* [What is being asked]:
What is needed is an exact transcription of every record.

========

-- ==== Sys2Proof/Syntax.lean ====
section
/-! DEFINITION. Syntax: one constructor for every row of spec/opcode_table.json, in its order.
Slot operations carry their guard `p` and their fields as the table and spec/08 (R147 to R162) name them;
event rows carry what the event names (a core, a command, a packet, a register, a value). -/

namespace Sys2Proof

========

* [Response area]:
-- ==== Sys2Proof/Syntax.lean ====
section
/-! DEFINITION. Syntax: one constructor for every row of spec/opcode_table.json, in its order.
Slot operations carry their guard `p` and their fields as the table and spec/08 (R147 to R162) name them;
event rows carry what the event names (a core, a command, a packet, a register, a value). -/

namespace Sys2Proof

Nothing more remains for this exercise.